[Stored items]
+ + + +
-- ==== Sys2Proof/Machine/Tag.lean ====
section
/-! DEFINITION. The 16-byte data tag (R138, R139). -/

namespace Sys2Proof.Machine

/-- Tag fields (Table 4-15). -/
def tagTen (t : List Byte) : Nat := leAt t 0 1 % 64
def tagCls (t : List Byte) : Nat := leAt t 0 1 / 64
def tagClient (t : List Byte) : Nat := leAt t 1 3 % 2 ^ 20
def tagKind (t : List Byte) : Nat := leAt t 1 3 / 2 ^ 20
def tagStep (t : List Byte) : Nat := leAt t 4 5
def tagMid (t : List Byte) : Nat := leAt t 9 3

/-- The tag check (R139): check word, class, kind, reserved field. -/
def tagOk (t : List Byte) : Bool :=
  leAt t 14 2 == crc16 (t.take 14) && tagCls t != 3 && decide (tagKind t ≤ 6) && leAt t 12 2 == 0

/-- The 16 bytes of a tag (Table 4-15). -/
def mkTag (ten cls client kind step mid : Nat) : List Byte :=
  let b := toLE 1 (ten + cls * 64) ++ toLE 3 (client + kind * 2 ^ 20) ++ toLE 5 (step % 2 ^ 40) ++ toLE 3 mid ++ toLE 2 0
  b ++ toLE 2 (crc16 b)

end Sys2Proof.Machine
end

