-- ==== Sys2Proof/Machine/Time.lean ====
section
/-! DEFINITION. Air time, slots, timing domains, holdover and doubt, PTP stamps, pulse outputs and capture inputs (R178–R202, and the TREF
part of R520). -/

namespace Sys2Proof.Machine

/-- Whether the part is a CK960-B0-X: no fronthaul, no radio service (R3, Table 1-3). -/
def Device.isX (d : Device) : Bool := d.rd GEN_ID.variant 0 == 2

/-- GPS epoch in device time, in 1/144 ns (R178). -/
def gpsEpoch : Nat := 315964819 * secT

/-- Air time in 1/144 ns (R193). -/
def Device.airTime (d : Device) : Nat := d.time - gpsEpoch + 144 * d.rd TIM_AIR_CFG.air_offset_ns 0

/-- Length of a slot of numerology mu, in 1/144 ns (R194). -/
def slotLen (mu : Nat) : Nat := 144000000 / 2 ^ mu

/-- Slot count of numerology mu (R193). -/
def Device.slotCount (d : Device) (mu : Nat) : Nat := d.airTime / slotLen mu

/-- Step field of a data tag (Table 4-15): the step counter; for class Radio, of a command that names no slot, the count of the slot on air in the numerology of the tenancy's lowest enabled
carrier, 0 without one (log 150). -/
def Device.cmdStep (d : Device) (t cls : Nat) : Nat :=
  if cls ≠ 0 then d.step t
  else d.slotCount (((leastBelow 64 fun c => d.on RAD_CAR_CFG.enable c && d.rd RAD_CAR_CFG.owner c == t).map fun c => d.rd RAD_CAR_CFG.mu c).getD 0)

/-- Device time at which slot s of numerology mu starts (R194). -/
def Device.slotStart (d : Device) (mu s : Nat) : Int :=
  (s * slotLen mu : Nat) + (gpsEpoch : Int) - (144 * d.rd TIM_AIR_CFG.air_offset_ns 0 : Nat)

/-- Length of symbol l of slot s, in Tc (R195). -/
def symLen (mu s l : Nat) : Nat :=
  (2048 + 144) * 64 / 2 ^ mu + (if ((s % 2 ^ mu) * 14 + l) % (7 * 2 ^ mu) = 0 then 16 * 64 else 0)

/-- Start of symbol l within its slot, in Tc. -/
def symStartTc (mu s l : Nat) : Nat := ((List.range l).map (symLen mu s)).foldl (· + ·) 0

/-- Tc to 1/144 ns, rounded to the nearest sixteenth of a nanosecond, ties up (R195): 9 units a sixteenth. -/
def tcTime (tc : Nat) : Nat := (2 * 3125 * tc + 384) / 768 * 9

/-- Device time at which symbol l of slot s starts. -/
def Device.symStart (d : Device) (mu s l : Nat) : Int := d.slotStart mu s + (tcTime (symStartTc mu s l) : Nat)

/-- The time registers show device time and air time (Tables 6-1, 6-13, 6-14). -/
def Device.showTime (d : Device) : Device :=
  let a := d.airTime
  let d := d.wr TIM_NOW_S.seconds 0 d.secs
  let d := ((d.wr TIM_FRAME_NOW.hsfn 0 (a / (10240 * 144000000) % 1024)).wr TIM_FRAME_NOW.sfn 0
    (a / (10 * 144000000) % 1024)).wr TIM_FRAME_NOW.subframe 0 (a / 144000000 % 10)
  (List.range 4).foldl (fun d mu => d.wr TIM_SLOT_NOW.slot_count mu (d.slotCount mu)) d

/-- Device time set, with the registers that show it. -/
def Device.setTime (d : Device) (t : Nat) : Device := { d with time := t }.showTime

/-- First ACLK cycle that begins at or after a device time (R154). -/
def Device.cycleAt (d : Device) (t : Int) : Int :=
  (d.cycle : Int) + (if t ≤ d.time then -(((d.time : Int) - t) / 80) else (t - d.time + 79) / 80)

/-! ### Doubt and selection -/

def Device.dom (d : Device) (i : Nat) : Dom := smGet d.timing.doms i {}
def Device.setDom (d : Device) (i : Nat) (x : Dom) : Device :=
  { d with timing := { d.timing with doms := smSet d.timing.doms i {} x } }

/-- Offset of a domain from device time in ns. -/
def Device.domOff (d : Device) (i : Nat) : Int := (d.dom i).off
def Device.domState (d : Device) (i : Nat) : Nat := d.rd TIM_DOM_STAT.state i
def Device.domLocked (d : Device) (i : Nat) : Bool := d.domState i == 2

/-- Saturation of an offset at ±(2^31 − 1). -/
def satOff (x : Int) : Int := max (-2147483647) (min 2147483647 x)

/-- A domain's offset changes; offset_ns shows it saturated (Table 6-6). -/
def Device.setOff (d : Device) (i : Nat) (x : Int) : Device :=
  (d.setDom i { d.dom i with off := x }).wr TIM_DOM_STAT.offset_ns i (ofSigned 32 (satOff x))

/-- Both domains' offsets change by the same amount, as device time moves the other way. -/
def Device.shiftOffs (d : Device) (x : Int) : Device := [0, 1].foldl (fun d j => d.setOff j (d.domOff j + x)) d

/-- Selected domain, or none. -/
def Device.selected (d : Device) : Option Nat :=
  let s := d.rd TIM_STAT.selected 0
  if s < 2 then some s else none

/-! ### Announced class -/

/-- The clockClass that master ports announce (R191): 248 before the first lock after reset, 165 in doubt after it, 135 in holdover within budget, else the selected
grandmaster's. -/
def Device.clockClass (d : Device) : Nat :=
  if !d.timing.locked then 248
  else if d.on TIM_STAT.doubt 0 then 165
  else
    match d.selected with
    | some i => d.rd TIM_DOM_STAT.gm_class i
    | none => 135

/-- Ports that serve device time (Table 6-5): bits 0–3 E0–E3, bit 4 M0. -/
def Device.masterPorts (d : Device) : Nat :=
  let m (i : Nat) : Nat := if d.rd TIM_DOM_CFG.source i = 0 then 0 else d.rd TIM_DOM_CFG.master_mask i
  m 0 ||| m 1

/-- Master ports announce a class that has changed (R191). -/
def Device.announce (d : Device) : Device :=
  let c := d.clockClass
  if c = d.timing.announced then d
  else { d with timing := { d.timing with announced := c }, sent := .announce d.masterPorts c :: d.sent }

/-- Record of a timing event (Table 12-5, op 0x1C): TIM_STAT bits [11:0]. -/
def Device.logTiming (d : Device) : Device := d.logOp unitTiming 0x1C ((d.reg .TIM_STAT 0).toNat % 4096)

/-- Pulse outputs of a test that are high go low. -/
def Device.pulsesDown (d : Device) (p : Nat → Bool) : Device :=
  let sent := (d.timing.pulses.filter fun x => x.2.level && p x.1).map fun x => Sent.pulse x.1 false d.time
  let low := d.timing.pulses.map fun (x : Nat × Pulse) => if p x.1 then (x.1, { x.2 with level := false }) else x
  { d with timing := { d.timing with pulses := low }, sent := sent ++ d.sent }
+ + + +
> [Exercise prompt]
Repeat exactly the lines above from the one with "s starts. -/" up to and including the one with "show it. -/". No other line belongs in the reply.

> [Written answer]
/-- Device time at which symbol l of slot s starts. -/
def Device.symStart (d : Device) (mu s l : Nat) : Int := d.slotStart mu s + (tcTime (symStartTc mu s l) : Nat)

/-- The time registers show device time and air time (Tables 6-1, 6-13, 6-14). -/
def Device.showTime (d : Device) : Device :=
  let a := d.airTime
  let d := d.wr TIM_NOW_S.seconds 0 d.secs
  let d := ((d.wr TIM_FRAME_NOW.hsfn 0 (a / (10240 * 144000000) % 1024)).wr TIM_FRAME_NOW.sfn 0
    (a / (10 * 144000000) % 1024)).wr TIM_FRAME_NOW.subframe 0 (a / 144000000 % 10)
  (List.range 4).foldl (fun d mu => d.wr TIM_SLOT_NOW.slot_count mu (d.slotCount mu)) d

/-- Device time set, with the registers that show it. -/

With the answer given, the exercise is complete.